At this point, as far as understanding of God and thus the concrete practice of religion is concerned, we are faced with an unavoidable dilemma. Is the conviction that acting unreasonably contradicts God's nature merely a Greek idea, or is it always and intrinsically true? I believe that here we can see the profound harmony between what is Greek in the best sense of the word and the biblical understanding of faith in God. Modifying the first verse of the Book of Genesis, the first verse of the whole Bible, John began the prologue of his Gospel with the words: "In the beginning was the λόγος". This is the very word used by the emperor: God acts, σὺν λόγω, with logos. Logos means both reason and word - a reason which is creative and capable of self-communication, precisely as reason. John thus spoke the final word on the biblical concept of God, and in this word all the often toilsome and tortuous threads of biblical faith find their culmination and synthesis. In the beginning was the logos, and the logos is God, says the Evangelist. The encounter between the Biblical message and Greek thought did not happen by chance.

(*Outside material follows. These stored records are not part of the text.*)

-- ==== Sys2Proof/Syntax.lean ====
section
/-!
DEFINITION. Syntax.lean: the commands the block takes, `Sys2Proof.Instr`, one constructor per row of the
spec's opcode table, and the data types of their operands. An operand is what reaches the block from
outside with the happening: levels of pins, contents of received blocks and packets, host memory read by
DMA, and the analog results (measurements, error injection by nature) that no state of the block decides.
-/

namespace Sys2Proof

/-- The two halyard ports (R234). -/
inductive Side where
  | e
  | w
deriving DecidableEq, Repr

/-- One element of a buffer list as the DMA finds it (R293): its length, whether its reserved bytes are 0,
and whether its transfer ends with Unsupported Request, Completer Abort or poisoned data. -/
structure HostElem where
  len : Nat
  reservedZero : Bool
  dmaError : Bool
deriving DecidableEq, Repr

/-- A buffer list and the bytes its buffers hold, joined in list order (R293). For an output list
`data` is empty: the block writes those buffers. -/
structure HostList where
  elems : List HostElem
  data : List Byte
deriving DecidableEq, Repr

/-- The three registers that place a ring in host memory (R287, R292). -/
inductive RingReg where
  | baseLo
  | baseHi
  | size
deriving DecidableEq, Repr

/-- What cold-boot SDRAM training finds (R353, R364): whether both channels are alike and every device
answers, whether each data rate trains with margin, the density code of DMC_CFG, the ranks, the trained
values, and the codes the impedance step chooses for the elements of group 2 (R419). -/
structure Training where
  alike : Bool
  ok5600 : Bool
  ok4800 : Bool
  density : Fin 4
  ranks2 : Bool
  values : List Byte
  codes : List Nat
deriving DecidableEq, Repr

/-- A fault a pennant reports itself (R104): uncorrectable local memory (0x0502), or a residue or
register parity hit (0x0504). -/
inductive PennantFault where
  | memory
  | residue
deriving DecidableEq, Repr

/-- Where the line store met an error, as R118 distinguishes. -/
inductive LineStorePlace where
  /-- A word of the table region, and the stripe-hoists whose row selection has read it. -/
  | table (readers : List (Int × Nat))
  | band (hoist : Int) (stripe : Nat)
  | drainingOrDelay (row : Fin 64) (line : Int) (word : Nat)
deriving DecidableEq, Repr

/-- A line-store ECC error: single-bit (corrected) or double-bit (uncorrectable), R116. -/
structure LineStoreError where
  place : LineStorePlace
  double : Bool
deriving DecidableEq, Repr

/-- A 64-bit word, of the row-line read out for a row, that fails its check uncorrectably (R118). -/
structure BadWord where
  row : Fin 64
  word : Nat
deriving DecidableEq, Repr
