-- ==== Sys2Proof/Machine/State.lean ====
section
/-!
DEFINITION. Machine/State.lean: everything the manual gives the SX3216 to remember, as plain data, and
`State.reset`. Every field's default IS its value in `State.reset`; a default that the manual does not
state is named in notes/assumptions (2 to 6). Collections of like things are lists read through
`Tbl.get` (an entry not listed is at its reset value); large sparse tables are canonical key lists.
-/

namespace Sys2Proof.Machine

/-! ## Power, clocks, mode, fuses, flash (chapters 00, 15, 16, 17) -/

/-- The operating modes of R3. -/
inductive Mode where
  | native
  | hb8
  | factory
deriving DecidableEq, Repr

/-- Where the device stands between resets (R434, R446, R447, R450): power-on reset held; cold boot
under way; SDRAM trained; running; warm reset with the blocks held; SDRAM re-tuned and recovery due;
boot halted for want of an image or of SDRAM. -/
inductive BootPhase where
  | powerOnReset
  | booting
  | trained
  | running
  | warmReset
  | retuned
  | halted
deriving DecidableEq, Repr

/-- Values held in one-time fuses (R1, R119, R301, R416, R418, R445). No command writes them. -/
structure Fuses where
  /-- 1 for the SX3216-L-FB (R1, ID_MODE.FUSEID). -/
  hb8 : Bool := false
  /-- The 128-bit unique identity. -/
  identity : Nat := 0
  /-- The PCI vendor identities assigned to Nalrik and to Uazar (R274, R485). -/
  vendorNalrik : BitVec 16 := 0
  vendorUazar : BitVec 16 := 0
  /-- SHA-384 digests of the firmware key and of the debug key (R301, R445). -/
  firmwareKey : Nat := 0
  debugKey : Nat := 0
  /-- Fuse default code of each trimmed element, 512 where not listed (R418). -/
  codes : List Nat := []
  /-- Spare map of each trimmed element (R416). -/
  spareMaps : List Nat := []
  /-- Spare rows and column groups used per 256 KB line-store array (R119). -/
  lineStoreSpares : List Nat := []
deriving DecidableEq, Repr

/-- The boot record (R444). -/
structure BootRecord where
  generation : Nat
  slot : Nat
  epoch : Nat
deriving DecidableEq, Repr

/-- A calibration set copy (R424). Serials and identities are numbers, 0 for none. -/
structure CalSet where
  generation : Nat
  writer : Nat
  overflow : Nat
  barHeads : List Nat
  roster : List RosterEntry
  selections : List Nat
  training : List Byte
  directory : List Nat
deriving DecidableEq, Repr

/-- A head entry (R232): nozzle state bytes, drop counters, gains and offsets by position in the head. -/
structure HeadEntry where
  serial : Nat
  saveCount : Nat
  states : List Host.Cell
  drops : List (Nat × Nat)
  kappa : List (Nat × Nat)
  offset : List (Nat × Int)
deriving DecidableEq, Repr

/-- A copy of an item in the configuration flash: the item, its header fields where its layout has them, and its check (R424, R425, R444). -/
structure Stored (α : Type) where
  item : α
  magic : Nat
  version : Nat
  length : Nat
  check : BitVec 32
deriving DecidableEq, Repr
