-- ==== Sys2Proof/Machine/Dram.lean ====
section
/-!
DEFINITION. Machine/Dram.lean: addresses of the SDRAM (R354, R355), the open rows of its banks (R359, R362), and the requests of a channel
with the order in which they are served (R360).
-/

namespace Sys2Proof.Machine

/-! ## Regions and coordinates (R354, R355) -/

/-- The first address beyond the SDRAM fitted. -/
def Dmc.top (d : Dmc) : Nat := d.gigabytes * 2 ^ 30

/-- The region of an address, in the order of R354. -/
def Dmc.region (d : Dmc) (a : Nat) : Nat :=
  if a < 0x4000000 then 0 else if a < 0x8000000 then 1 else if a < 0x9000000 then 2 else if a < 0x29000000 then 3
  else if a + 0x4000000 < d.top then 4 else 5

/-- Bits of the bank field. -/
def Dmc.bankBits (d : Dmc) : Nat := if d.density = 0 then 3 else 4

/-- The mapping set of an address; none for the fixed mapping. -/
def Dmc.setOf (d : Dmc) (a : Nat) : Option Nat :=
  match d.region a with
  | 3 => some d.setHist
  | 4 => some d.setPage
  | 5 => some d.setBulk
  | _ => none

/-- The exclusive-or of the address bits that a mask selects. -/
def maskParity (m a : Nat) : Bool :=
  (List.range 30).foldl (fun p i => if bitOf m i then p != bitOf a (6 + i) else p) false

/-- A bank-field bit of an address. -/
def Dmc.bankBit (d : Dmc) (a j : Nat) : Bool :=
  match d.setOf a with
  | none => bitOf a (14 + j)
  | some s => maskParity ((d.sets.getD s []).getD j 0) (a % max 1 d.top)

/-- The bank of an address. -/
def Dmc.bankOf (d : Dmc) (a : Nat) : Nat := ((List.range d.bankBits).map fun j => b2n (d.bankBit a j) * 2 ^ j).sum

/-- Rank size, and the rank of an address with its channel: 0 A0, 1 A1, 2 B0, 3 B1. -/
def Dmc.rankSize (d : Dmc) : Nat := max 1 (if d.ranks2 then d.top / 2 else d.top)
def Dmc.rankOf (d : Dmc) (a : Nat) : Nat := 2 * b2n (bitOf a 7) + (a / d.rankSize) % 2

/-- The subchannel, the column of the burst and the byte within it (R355). -/
def subchannelOf (a : Nat) : Nat := a / 64 % 2
def columnOf (a : Nat) : Nat := 16 * (a / 256 % 64)
def byteOf (a : Nat) : Nat := a % 64

/-- The check bits beside 64 data bits at an address: the SECDED code, and the CRC-8 of address bits 35:6 exclusive-ored with it (R367).
DESIGN CHOICE (log 101): the CRC-8 takes those bits as four bytes, little-endian. -/
def checkBits (a : Nat) (d : BitVec 64) : BitVec 8 × BitVec 8 :=
  (Config.secded d, crc8 (leBytes 4 (a / 64 % 2 ^ 30)) ^^^ Config.secded d)

/-- What is read at an address passes its address check; where it does not, the read is an address error (R367). -/
def addressHolds (a : Nat) (code check : BitVec 8) : Bool := (check ^^^ code) == crc8 (leBytes 4 (a / 64 % 2 ^ 30))

/-- The row of an address. -/
def Dmc.rowOf (d : Dmc) (a : Nat) : Nat := a % d.rankSize / 2 ^ (14 + d.bankBits)

/-- An access opens its row, restarts the bank's idle timer, and wakes the rank (R359, R362); a limit of 0 closes the row again. -/
def Dmc.access (d : Dmc) (a now : Nat) : Dmc :=
  let r := d.rankOf a
  let b := d.bankOf a
  let rest := d.banks.filter fun x => !(x.rank == r && x.sub == subchannelOf a && x.bank == b)
  { d with
    banks := if d.idle = 0 then rest else rest ++ [{ rank := r, sub := subchannelOf a, bank := b, row := d.rowOf a, since := now }]
    rankSince := Tbl.put 0 d.rankSince r now, powerDown := d.powerDown &&& ~~~ BitVec.ofNat 4 (2 ^ r) }

/-! ## Requests (R360) -/

/-- Whether the SDRAM is in service and not in self-refresh. -/
def State.sdramOn (s : State) : Bool := s.dmc.trained && !s.dmc.selfRefresh

/-- A bank of a subchannel of a rank, as one number. -/
def Dmc.bankKey (d : Dmc) (a : Nat) : Nat := 16 * (2 * d.rankOf a + subchannelOf a) + d.bankOf a

/-- Whether the row of an address is open. -/
def Dmc.hit (d : Dmc) (a : Nat) : Bool := d.banks.any fun x => x.rank == d.rankOf a && x.sub == subchannelOf a && x.bank == d.bankOf a && x.row == d.rowOf a

/-- The class of a request at a moment: one that has waited 4 µs is in class 2. DEDUCED (log 81): a replay read stays in class 1. -/
def SdramRequest.classAt (r : SdramRequest) (now : Nat) : Nat := if r.since + 4000 ≤ now then min r.cls 2 else r.cls

/-- The requests of a channel, oldest first. -/
def Dmc.waiting (d : Dmc) (ch : Nat) : List SdramRequest := d.requests.filter fun r => b2n (bitOf r.addr 7) == ch

/-- The request that a channel serves next: the oldest of the lowest class, which row hits to its bank may pass, 32 in a row at most. DESIGN
CHOICE (log 81): a hit that may pass does. -/
def Dmc.pick (d : Dmc) (ch now : Nat) : Option SdramRequest :=
  let mine := d.waiting ch
  let c := (mine.map fun r => r.classAt now).foldl min 5
  match mine.filter fun r => r.classAt now == c with
  | [] => none
  | first :: rest =>
    if d.hit first.addr || decide (32 ≤ SMap.get 0 d.passed (d.bankKey first.addr)) then some first
    else some ((rest.find? fun r => d.bankKey r.addr == d.bankKey first.addr && d.hit r.addr).getD first)

/-- A request is served: its row is open, and the hits in a row that have passed an older miss to the bank are counted. -/
def Dmc.serve (d : Dmc) (r : SdramRequest) (now : Nat) : Dmc :=
  let key := d.bankKey r.addr
  let older := (d.requests.takeWhile (· != r)).any fun x => d.bankKey x.addr == key && !d.hit x.addr
  let d1 := d.access r.addr now
  { d1 with
    requests := d.requests.erase r
    passed := SMap.set 0 d.passed key (if older then SMap.get 0 d.passed key + 1 else 0) }

/-- A channel serves what waits, `fuel` requests at most. -/
def Dmc.serveChannel (ch now : Nat) : Nat → Dmc → Dmc
  | 0, d => d
  | f + 1, d =>
    match d.pick ch now with
    | none => d
    | some r => Dmc.serveChannel ch now f (d.serve r now)

/-- Both channels serve what waits. -/
def Dmc.serveAll (d : Dmc) (now : Nat) : Dmc :=
  Dmc.serveChannel 1 now d.requests.length (Dmc.serveChannel 0 now d.requests.length d)

/-- The journal's rewrites and the copies to the spill that the channels have not been given yet, by their moment (R360). -/
def State.owedRequests (s : State) : List SdramRequest :=
  let owed := fun (cls : Nat) (l : List (Nat × Nat)) (seen : Nat) =>
    ((l.take (l.length - seen)).reverse.map fun x => { cls := cls, addr := x.1, since := x.2 : SdramRequest })
  sortBy (fun r => (r.since : Int)) (owed 2 s.journal.writes s.dmc.journalSeen ++ owed 3 s.evt.writes s.dmc.spillSeen)

/-- A request is issued at its moment, and served at once; while the SDRAM is not in service it waits. -/
def Dmc.issue (on : Bool) (d : Dmc) (r : SdramRequest) : Dmc :=
  let d1 : Dmc := { d with requests := d.requests ++ [r] }
  if on then d1.serveAll r.since else d1

/-- The controller with what it has been given up to now. -/
def State.dmcNow (s : State) : Dmc :=
  let d := s.owedRequests.foldl (Dmc.issue s.sdramOn) s.dmc
  { d with journalSeen := s.journal.writes.length, spillSeen := s.evt.writes.length }

/-- Requests of classes of R360 are issued, in the order given; they are served at once, and while the SDRAM is not in service they wait.
DESIGN CHOICE (log 81): how long a request takes is not given; requests of one command wait together. -/
def State.sdramRequests (s : State) (l : List (Nat × Nat)) : State :=
  let d0 := s.dmcNow
  let d : Dmc := { d0 with requests := d0.requests ++ l.map fun x => { cls := x.1, addr := x.2, since := s.now } }
  { s with dmc := if s.sdramOn then d.serveAll s.now else d }

/-! ## Where pages and the bulk area lie (R39, R354) -/

/-- The address of a block of a page: a free value among the page blocks. -/
def State.blockAddress (s : State) (seq i : Nat) : Nat := 0x29000000 + 65536 * (Config.pageBlock seq i % max 1 s.store.totalBlocks)

/-- Requests for the bytes of a page's stream from one offset up to another, burst by burst. -/
def State.pageTraffic (s : State) (cls seq from_ to_ : Nat) : State :=
  let n := ceilDiv to_ 64 - from_ / 64
  s.sdramRequests ((List.range n).map fun i =>
    let o := 64 * (from_ / 64 + i)
    (cls, s.blockAddress seq (o / 65536) + o % 65536))

/-- Requests for a number of bytes in the bulk area, in class 4; where in it they lie is a free value. -/
def State.bulkTraffic (s : State) (bytes : Nat) : State :=
  let base := s.dmc.top - 0x4000000
  let first := Config.freeNat s.free
  ({ s with free := s.free + 1 }).sdramRequests ((List.range (ceilDiv bytes 64)).map fun i => (4, base + 64 * ((first + i) % 1048576)))

end Sys2Proof.Machine
end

The vision of Saint Paul, who saw the roads to Asia barred and in a dream saw a Macedonian man plead with him: "Come over to Macedonia and help us!" (cf. Acts 16:6-10) - this vision can be interpreted as a "distillation" of the intrinsic necessity of a rapprochement between Biblical faith and Greek inquiry.

...

And so I come to my conclusion. This attempt, painted with broad strokes, at a critique of modern reason from within has nothing to do with putting the clock back to the time before the Enlightenment and rejecting the insights of the modern age. The positive aspects of modernity are to be acknowledged unreservedly: we are all grateful for the marvellous possibilities that it has opened up for mankind and for the progress in humanity that has been granted to us. The scientific ethos, moreover, is - as you yourself mentioned, Magnificent Rector - the will to be obedient to the truth, and, as such, it embodies an attitude which belongs to the essential decisions of the Christian spirit. The intention here is not one of retrenchment or negative criticism, but of broadening our concept of reason and its application. While we rejoice in the new possibilities open to humanity, we also see the dangers arising from these possibilities and we must ask ourselves how we can overcome them. We will succeed in doing so only if reason and faith come together in a new way, if we overcome the self-imposed limitation of reason to the empirically verifiable, and if we once more disclose its vast horizons. In this sense theology rightly belongs in the university and within the wide-ranging dialogue of sciences, not merely as a historical discipline and one of the human sciences, but precisely as theology, as inquiry into the rationality of faith.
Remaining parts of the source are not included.